This study proposes a conflict-based traffic safety assessment method by associating conflict frequency and severity with short-term traffic characteristics. Instead of analysing historical crash data, this study employs microscopic trajectory data to quantify the relationship between conflict risk and traffic characteristics. The time-to-collision (TTC) index is used to detect conflicts, and a severity index (SI) is proposed on the basis of time-integrated TTC. With SI, the k-means algorithm is applied to classify the conflict severity level. Then the severity of regional conflict risk is split to three levels. Zero truncated Poisson regression and ordered logit regression methods are employed to estimate the effects of short-term traffic characteristics on conflict frequency and severity, respectively. Furthermore, the copula-based joint modelling method is applied to explore the potential non-linear dependency of conflict risk outcomes. A total of 18 copula models are tested to select the optimal ones. The HighD dataset from Germany is utilized to examine the proposed framework.

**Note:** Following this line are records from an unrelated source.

-- ==== Sys2Proof/Syntax.lean ====
section
/-!
DEFINITION. The commands of the A16 block: one constructor per row of spec/opcode_table.json, with the operands of the row.
Every command carries `t`, the instant at which it happens, in units of 2⁻³² s counted from the last release of PORST_N
(log entry 1). What the device reads from outside with the command (host memory, a frame, a pin, a sensor, a measurement)
is an operand of it.
-/
namespace Sys2Proof

/-- A command descriptor (Table 15-4) with the command ring index it was fetched from. `params` are bytes 32 to 63. -/
structure Desc where
  opcode : BitVec 16
  flags : BitVec 16
  tag : BitVec 32
  addr : BitVec 64
  len : BitVec 32
  reserved : BitVec 32
  resAddr : BitVec 64
  params : Bytes
  index : BitVec 32
  deriving DecidableEq, Repr

/-- What a failed DMA read or read-back met, in the coding of R403. -/
inductive DmaCause where
  | unsupported
  | abort
  | timeout
  | poisoned
  | mismatch
  deriving DecidableEq, Repr

/-- Where records leave the device (R392): a product ring or a product or map quad. -/
inductive Outlet where
  | ring (r : Fin 64)
  | quad (q : Fin 16)
  deriving DecidableEq, Repr

/-- What the ECC of R362 found in one 32-byte word that a command reads; `word` is the index of the word within what is
read. -/
structure Ecc where
  word : Nat
  corrected : Bool
  deriving DecidableEq, Repr

/-- What the host has set in configuration space (Table 15-1): Bus Master Enable, and the codes of the largest payload and read request, 128 B
doubled so many times. -/
structure PciSettings where
  busMaster : Bool
  maxPayload : Fin 3
  maxRead : Fin 6
  deriving DecidableEq, Repr

/-- A PCIe link as it trains: its width in lanes, and what the host has set. -/
structure PciLink where
  width : BitVec 5
  cfg : PciSettings
  deriving DecidableEq, Repr

/-- The three cases of R371. -/
inductive LinkLoss where
  | perst
  | linkDown
  | busMasterCleared
  deriving DecidableEq, Repr

/-- The latched ro pairs of R482. -/
inductive LatchedPair where
  | serial
  | offset
  | chFail
  deriving DecidableEq, Repr

/-- Register access widths (R477). -/
inductive AccessWidth where
  | w8
  | w16
  | w32
  | w64
  deriving DecidableEq, Repr

/-- The masters of the control crossbar (16_management.md). -/
inductive Master where
  | core (n : Fin 4)
  | hostBridge
  | fetcher
  | debug
  deriving DecidableEq, Repr

/-- A master, and the address it puts on the crossbar (Tables 16-2, 16-3). -/
structure BusAddress where
  master : Master
  addr : BitVec 32
  deriving DecidableEq, Repr

/-- The targets of Table 16-2. -/
inductive XTarget where
  | bootMap
  | scribeSram
  | bootRom
  | banks
  | mailboxes
  | keyStore
  | hbmWindow
  deriving DecidableEq, Repr

/-- What a firmware image read brought back (R469): the source did not answer, or the bytes of header and body. -/
inductive ImageRead where
  | noAnswer
  | bytes (image : Bytes)
  deriving DecidableEq, Repr

/-- A frame as its blocks arrived (Table 13-1, R307): the SOF's bytes 1 to 7, the data area, the EOF's CRC, and whether a
physical damage of R311 (a block count other than n, an early SOF, an invalid header, a loss of alignment) was seen. -/
structure RawFrame where
  profile : Byte
  kind : Byte
  rsv3 : Byte
  n : BitVec 16
  rsv6 : BitVec 16
  data : Bytes
  crc : BitVec 32
  damaged : Bool
  /-- a mesh frame that its receiver finds damaged in its buffer once it has acknowledged it (R334, cause 1; log 115) -/
  spoilt : Bool
  deriving DecidableEq, Repr

/-- Why a reference is inactive (R263), coded as the cause of ref-disqualified (Table 11-4). -/
inductive InactiveCause where
  | noEdge
  | outOfLock
  | noFrame
  | code15
  deriving DecidableEq, Repr

/-- One lane's alignment marker (Table 12-2) of a marker set: the lane it arrived on, its payload, its arrival in block times after the
first marker of the set, and whether the lane sees spread (R303). -/
structure MarkerSeen where
  lane : Fin 4
  payload : BitVec 64
  skew : Nat
  spread : Bool
  deriving DecidableEq, Repr

/-- Bits that arrive on a lane, first to last. -/
structure LaneBits where
  lane : Fin 64
  bits : List Bool
  deriving DecidableEq, Repr

/-- What the criterion of R270 looks at: the instant, the frequency error (ppb) and the phase error against reference time less O (ns). -/
structure LockCheck where
  at_ : Tick
  freqErr : Int
  phaseErr : Int
  deriving DecidableEq, Repr

/-- What a paired burst is (R355, R400). -/
inductive PairKind where
  | inkwellUpdate (tile : Nat)
  | splitWrite
  /-- of a write burst into host memory at this address -/
  | hostSplit (addr : BitVec 64)
  deriving DecidableEq, Repr

/-- One half of a paired burst as it reaches the controller. -/
structure PairHalf where
  tag : BitVec 16
  kind : PairKind
  second : Bool
  escape : Bool
  stack : Fin 4
  payload : Bytes
  deriving DecidableEq, Repr

/-- The reset pins of R464 that R501 names. -/
inductive ResetPin where
  | porst
  | sysrst
  deriving DecidableEq, Repr

/-- The supplies of R463 and R501 whose range the model follows. -/
inductive Rail where
  | vio
  | vcore
  deriving DecidableEq, Repr
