-- ==== Sys2Proof/Machine/StCorr.lean ====
section
/-!
DEFINITION. State of the engines, schedules, inkwells, dumps and beam pools (04_correlation_engines.md, 05_inkwells.md,
06_beamforming.md, 16_management.md R420 to R424).
-/
namespace Sys2Proof.Machine

/-- A pool descriptor (Tables 04-3 and 06-1). -/
structure Pool where
  plan : Nat
  /-- 0 X, 1 B -/
  mode : Nat
  engines : Nat
  /-- S in frames -/
  stroke : Nat
  firstCh : Nat
  channels : Nat
  activate : Nat
  jobs : Nat
  /-- X: 0 HBM, 1 hub -/
  ink : Nat
  /-- X: 0 chase, 1 double buffer -/
  dump : Nat
  /-- X: strokes per integration K -/
  integ : Nat
  /-- B: bit 0 voltage, bit 1 power -/
  product : Nat
  bset : Nat
  /-- B: frames of a power span -/
  pint : Nat
  bshift : Nat
  pshift : Nat
  band : Nat
  pfmt : Nat
  deriving DecidableEq, Repr

/-- An engine entry (Table 04-4). -/
structure EngEntry where
  engine : Nat
  pool : Nat
  firstJob : Nat
  count : Nat
  allot : Nat
  deriving DecidableEq, Repr

/-- A shed entry (Table 04-5). -/
structure ShedEntry where
  pool : Nat
  firstCh : Nat
  channels : Nat
  product : Nat
  deriving DecidableEq, Repr

/-- A fallback (Table 04-6). -/
structure Fallback where
  exclude : BitVec 256
  preshed : Nat
  entries : List EngEntry
  deriving DecidableEq, Repr

/-- A schedule image (Table 04-1). -/
structure Sched where
  id : Nat
  warm : Nat
  pools : List Pool
  entries : List EngEntry
  spares : List Nat
  shed : List ShedEntry
  fallbacks : List Fallback
  deriving DecidableEq, Repr

/-- One shedding of a shed entry (R116, R119). -/
structure ShedSt where
  /-- 0 cap, 1 fallback preshed, 2 host -/
  cause : Nat
  domain : Nat
  /-- first stroke of its pool that is skipped -/
  lo : Nat
  /-- first stroke that runs again, once restored -/
  hi : Option Nat
  /-- a preshed entry of the fallback in force (R119) -/
  pre : Bool
  deriving DecidableEq, Repr

/-- The wait of R116: no further entry is shed until 64 strokes have completed in the requesting domain after the first skipped
slot of the entry shed last. -/
structure ShedHold where
  entry : Nat
  domain : Nat
  started : Bool
  left : Nat
  deriving DecidableEq, Repr

/-- An engine entry as it runs: of the main schedule or of a fallback, for a range of strokes of its pool (R104, R105, R113,
R114). -/
structure EntryRun where
  /-- the entry, with the engine that serves it now -/
  entry : EngEntry
  /-- the fallback it belongs to, none the main schedule -/
  fb : Option Nat
  /-- first stroke -/
  lo : Nat
  /-- first stroke not run, once known -/
  hi : Option Nat
  /-- the next engine-stroke to start: stroke and slot -/
  next : Nat × Nat
  /-- the last position applied, skipped or declared unserved (05 R126) -/
  done : Option (Nat × Nat)
  /-- its engine is failed and nothing replaces it (R115) -/
  unserved : Bool
  /-- configuration epoch expected of its hand-offs, from a stroke on, newest first (16 R420, 06 R157) -/
  epochs : List (Nat × Nat)
  deriving DecidableEq, Repr

/-- A loaded schedule and what runs of it. -/
structure SchedRun where
  /-- its number in the order of loading (model's own) -/
  gen : Nat
  sched : Sched
  /-- pools that stop: pool index and first stroke not run (04 R111, 15 R383) -/
  stops : Tab Nat
  /-- those of the stops that an unload of the schedule gave (15 R383) -/
  unloads : Tab Nat
  runs : List EntryRun
  /-- spares in use (04 R113) -/
  spared : List Nat
  /-- the fallback in force (04 R114) -/
  fbIn : Option Nat
  /-- switches of a pool to a fallback: first stroke and fallback, newest first (04 R114) -/
  switches : Tab (List (Nat × Nat))
  /-- sheddings by index in the shed list, newest first (04 R116) -/
  shed : Tab (List ShedSt)
  /-- the wait after a shedding (04 R116) -/
  hold : Option ShedHold
  /-- beam sets of B pools: stroke from which each holds, newest first (06 R155) -/
  bsets : Tab (List (Nat × Nat))
  /-- B pools: first stroke whose epoch has not been decided (06 R157) -/
  moved : Tab Nat
  /-- failed engines whose unserved event has been posted (04 R115) -/
  unserved : List Nat
  /-- payload formats of X pools: first integration, format and fscale, newest first (05 R140) -/
  formats : Tab (List (Nat × Nat × Nat))
  /-- X pools: of each stroke that is not yet done, the latest arrival of its last inputs and the last write-back, key pool·2^48 + stroke
  (16 Table 16-8 kind 1) -/
  arrived : Tab (Nat × Option Nat)
  deriving DecidableEq, Repr

/-- What an engine hands off at the last frame of a stroke (R99): X sums by nib, or B accumulators by beam row and frame. -/
structure Handoff where
  gen : Nat
  run : Nat
  pool : Nat
  job : Nat
  stroke : Nat
  slot : Nat
  engine : Nat
  epoch : Nat
  sums : List (Int × Int)
  /-- due time and deadline of its slot, time words (04 R104) -/
  due : Int
  deadline : Int
  /-- end instant of its last handshake, a time word -/
  at_ : Nat
  /-- arrival of its latest input (16 Table 16-8 kind 1) -/
  inputAt : Nat
  /-- poisoned input reached it (14 R363) -/
  tainted : Bool
  /-- the output stage had to hold it (05 R133) -/
  held : Bool
  /-- words of its weight table that were poisoned (14 R363) -/
  badW : List Nat
  deriving DecidableEq, Repr

/-- A slot an engine is running. -/
structure Running where
  gen : Nat
  run : Nat
  pool : Nat
  job : Nat
  stroke : Nat
  slot : Nat
  startAt : Nat
  sums : List (Int × Int)
  inputAt : Nat
  tainted : Bool
  /-- words of its weight table that were poisoned (14 R363) -/
  badW : List Nat
  deriving DecidableEq, Repr

/-- An engine that is fenced (R422). -/
structure Fence where
  cause : Nat
  at_ : Nat
  deriving DecidableEq, Repr

structure Engine where
  /-- configuration epoch (32 bits; 16 R420; reset 0, log 3) -/
  epoch : Nat
  /-- marked failed (1 bit; 16 R423; reset 0) -/
  failed : Bool
  /-- fenced (16 R422; reset none) -/
  fence : Option Fence
  /-- instants of its fences within the last 10 s (16 R423; reset none) -/
  fences : List Nat
  /-- hand-offs discarded for a stale epoch (16 R421; reset 0) -/
  stale : Nat
  /-- missed deadlines (01 R19; reset 0) -/
  miss : Nat
  /-- duplicate updates (05 R126; reset 0) -/
  dup : Nat
  /-- the slot in progress (04 R105; reset none) -/
  run : Option Running
  /-- sums that the output stage holds (05 R133; reset none) -/
  out : Option Handoff
  /-- where the engine stood last: schedule and run (16 R422; reset none) -/
  last : Option (Nat × Nat)
  deriving DecidableEq, Repr

def Engine.reset : Engine := ⟨0, false, none, [], 0, 0, 0, none, none, none⟩

/-- State of one inkwell component (Table 05-1): its exact value and whether it is blotted. -/
structure InkComp where
  v : Int
  blot : Bool
  deriving DecidableEq, Repr

/-- One inkwell: two components and whether it holds a spill entry (R120). -/
structure Ink where
  re : InkComp
  im : InkComp
  spilled : Bool
  deriving DecidableEq, Repr

/-- The inkwells of one job in one bank (R122): 1,024 in nib order, and the integration they belong to. -/
structure Tile where
  integ : Int
  cells : List Ink
  deriving DecidableEq, Repr

/-- States of an ordering token (Table 05-3). -/
inductive Token where
  | opened (n : Int)
  | full (n : Int)
  | read (n : Int)
  deriving DecidableEq, Repr

/-- What one integration of a segment has seen. -/
structure SegAcc where
  /-- engine-strokes applied, by stroke within the integration -/
  got : Tab Nat
  /-- missing engine-strokes: stroke within the integration, job, cause 1 unserved 2 shed -/
  missing : List (Nat × Nat × Nat)
  /-- jobs that have applied, missed or shed the last stroke -/
  last : List Nat
  /-- epoch of the engine that applied the last stroke -/
  epoch : Nat
  /-- poisoned data reached its sums (14 R363) -/
  tainted : Bool
  deriving DecidableEq, Repr

def SegAcc.empty : SegAcc := ⟨[], [], [], 0, false⟩

/-- A segment of one bank (R131, R132): its token and its integrations, by index. -/
structure Segment where
  token : Token
  accs : Tab SegAcc
  deriving DecidableEq, Repr

/-- An update that is being applied and whose spill request waits at a nib (R127). -/
structure Updating where
  hand : Handoff
  nib : Nat
  /-- 0 real, 1 imaginary -/
  comp : Nat
  deriving DecidableEq, Repr

/-- Spill entries that the readout of a segment has released: they become grantable at the first due time of the segment's jobs in the first
stroke of integration `integ` (R127). -/
structure HeldSpill where
  gen : Nat
  pool : Nat
  firstJob : Nat
  integ : Nat
  count : Nat
  deriving DecidableEq, Repr

/-- A dump that has been read out and waits for its place in the order of R135. -/
structure Readout where
  /-- the first key of R135 -/
  key : Int
  gen : Nat
  pool : Nat
  firstJob : Nat
  jobs : Nat
  integ : Nat
  acc : SegAcc
  cells : List (Option (List Ink))
  /-- when the readout completed: time word and instant -/
  time : Nat
  at_ : Nat
  /-- bytes that the record takes in product staging while it waits (R135, R393) -/
  size : Nat
  /-- outlets that had no room for it when its readout completed -/
  denied : List Outlet
  deriving DecidableEq, Repr

/-- A point or step in units of 0.1 mm. -/
structure P3 where
  x : Int
  y : Int
  z : Int
  deriving DecidableEq, Repr

/-- The grid section of a beam set (Table 06-4). -/
structure Grid where
  o : P3
  u : P3
  v : P3
  nu : Nat
  nv : Nat
  speed : Nat
  deriving DecidableEq, Repr

/-- A list entry of a beam set (Table 06-5). -/
structure Focus where
  f : P3
  speed : Nat
  deriving DecidableEq, Repr

/-- Position and integer delay of an element as a stroke of a B pool uses them (R156). -/
structure ElemGeom where
  elem : Nat
  pos : P3
  delay : Nat
  deriving DecidableEq, Repr

/-- A beam set (Tables 06-3 to 06-5): focal points and speeds by beam. -/
structure BeamSet where
  plan : Nat
  kind : Nat
  source : Nat
  beams : Nat
  apod : Nat
  table : Nat
  taper : Nat
  radius : Nat
  q : P3
  grid : Option Grid
  list : List Focus
  deriving DecidableEq, Repr

/-- An explicit weight table (Table 06-6), weights beam-major. -/
structure WeightTable where
  plan : Nat
  beams : Nat
  elements : Nat
  w : List (Int × Int)
  deriving DecidableEq, Repr

/-- Sections of a beam block that have reached the beam output stage (R158): sums by beam row and frame, `none` a missing section. -/
structure BeamAcc where
  sections : Tab (Option (List (Int × Int)))
  /-- 0 none missing, 1 unserved, 2 shed: the first cause -/
  missing : Nat
  epoch : Nat
  /-- the instant at which its last section was applied -/
  applied : Option Nat
  tainted : Bool
  deriving DecidableEq, Repr

/-- Nothing applied yet. The epoch of a block to which no section is ever applied stays 0 (DESIGN CHOICE, log entry 124). -/
def BeamAcc.empty : BeamAcc := ⟨[], 0, 0, none, false⟩

/-- Voltages of a finished beam block (R158, R160): beam-major, frame-ascending; saturations per beam. -/
structure BeamOut where
  v : List (Int × Int)
  sat : List Nat
  cause : Nat
  epoch : Nat
  /-- the instant at which its last section was applied -/
  applied : Option Nat
  tainted : Bool
  /-- when it was finished: time word and instant -/
  time : Nat
  at_ : Nat
  deriving DecidableEq, Repr

/-- Source statistics of a plan (R142): the first frame of the span whose record is due next, and saturated samples by span,
key (first frame of the span)·65536 + plan channel or system element. -/
structure SrcStats where
  first : Nat
  chans : Tab Nat
  elems : Tab Nat
  /-- next frame of each local element -/
  next : Tab Nat
  deriving DecidableEq, Repr

structure CorrState where
  /-- loaded schedules, oldest first (04 R107; reset none) -/
  scheds : List SchedRun
  /-- engines (256; 01 R12; reset idle) -/
  eng : Vector Engine 256
  /-- inkwell tiles in HBM and hub SRAM, key ((gen·64 + pool)·2 + bank)·2^32 + job (05 R122; reset none) -/
  tiles : Tab Tile
  /-- segments, key ((gen·64 + pool)·2 + bank)·2^32 + first job (05 R132; reset none) -/
  segs : Tab Segment
  /-- updates whose spill request waits (05 R127; reset none) -/
  updating : List Updating
  /-- spill entries in use (20 bits; 05 R127; reset 0) -/
  spillUsed : Nat
  /-- spill entries released but grantable only from a deadline on (05 R127; reset none) -/
  spillHeld : List HeldSpill
  /-- the last spill grant was refused (05 R130; reset 0) -/
  spillRefused : Bool
  /-- blots since the table last granted (05 R130; reset 0) -/
  blotsSince : Nat
  /-- corner-turn batches discarded for want of channel buffer, key plan·2^32 + source·65536 + channel (04 R106; reset 0) -/
  chbufOver : Tab Nat
  /-- dumps read out that wait for their place (05 R135; reset none) -/
  readouts : List Readout
  /-- beam sets by id (256; 06 R152; reset none) -/
  bsets : Tab BeamSet
  /-- taper tables by id (06 R152; reset none) -/
  tapers : Tab (List Nat)
  /-- weight tables by id (256; 06 R153; reset none) -/
  weights : Tab WeightTable
  /-- partial beam sums, key ((gen·64 + pool)·2^48 + stroke)·2^32 + channel position·2^12 + block (06 R158; reset none) -/
  beamAcc : Tab BeamAcc
  /-- finished beam blocks, same key (06 R158; reset none) -/
  beamOut : Tab BeamOut
  /-- next stroke whose beam records are due, key gen·64 + pool (06 R165; reset none) -/
  beamNext : Tab Nat
  /-- position and delay_int of system elements for a plan frame that starts a stroke, key plan·2^64 + frame (06 R156; reset none) -/
  beamGeom : Tab (List ElemGeom)
  /-- source statistics by plan (16; 05 R142; reset none) -/
  stats : Tab SrcStats
  /-- schedules loaded so far (model's own; reset 0, log 2) -/
  nextGen : Nat
  /-- token stalls, key (gen·64 + pool)·256 + engine (05 R133; reset 0) -/
  stalls : Tab Nat
  /-- engine-strokes that a fence makes run again: engine, schedule, run and the last position (17 Table 17-7; reset none) -/
  reruns : List (Nat × Nat × Nat × Nat × Nat)
  /-- weights and samples lost to poisoned words, by pool (14 R363; reset 0) -/
  poisonCnt : Tab Nat
  deriving DecidableEq, Repr

def CorrState.reset : CorrState where
  scheds := []
  eng := Vector.replicate 256 Engine.reset
  tiles := []
  segs := []
  updating := []
  spillUsed := 0
  spillHeld := []
  spillRefused := false
  blotsSince := 0
  chbufOver := []
  readouts := []
  bsets := []
  tapers := []
  weights := []
  beamAcc := []
  beamOut := []
  beamNext := []
  beamGeom := []
  stats := []
  nextGen := 0
  stalls := []
  reruns := []
  poisonCnt := []

end Sys2Proof.Machine
end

Both between-lane and within-lane factors are considered. Results show that the correlations between traffic characteristics and conflict risk are significant, and the dependency of conflict outcomes varies among different severity levels. The difference of speed variation between lanes significantly influences the conflict frequency and severity simultaneously. Findings indicate that the proposed method is practicable to assess real-time traffic safety within a specific region by using short-term (30-second time interval) traffic characteristics. This study also contributes to develop targeted proactive safety strategies by evaluating road safety based on conflict risk, and considering different severity levels.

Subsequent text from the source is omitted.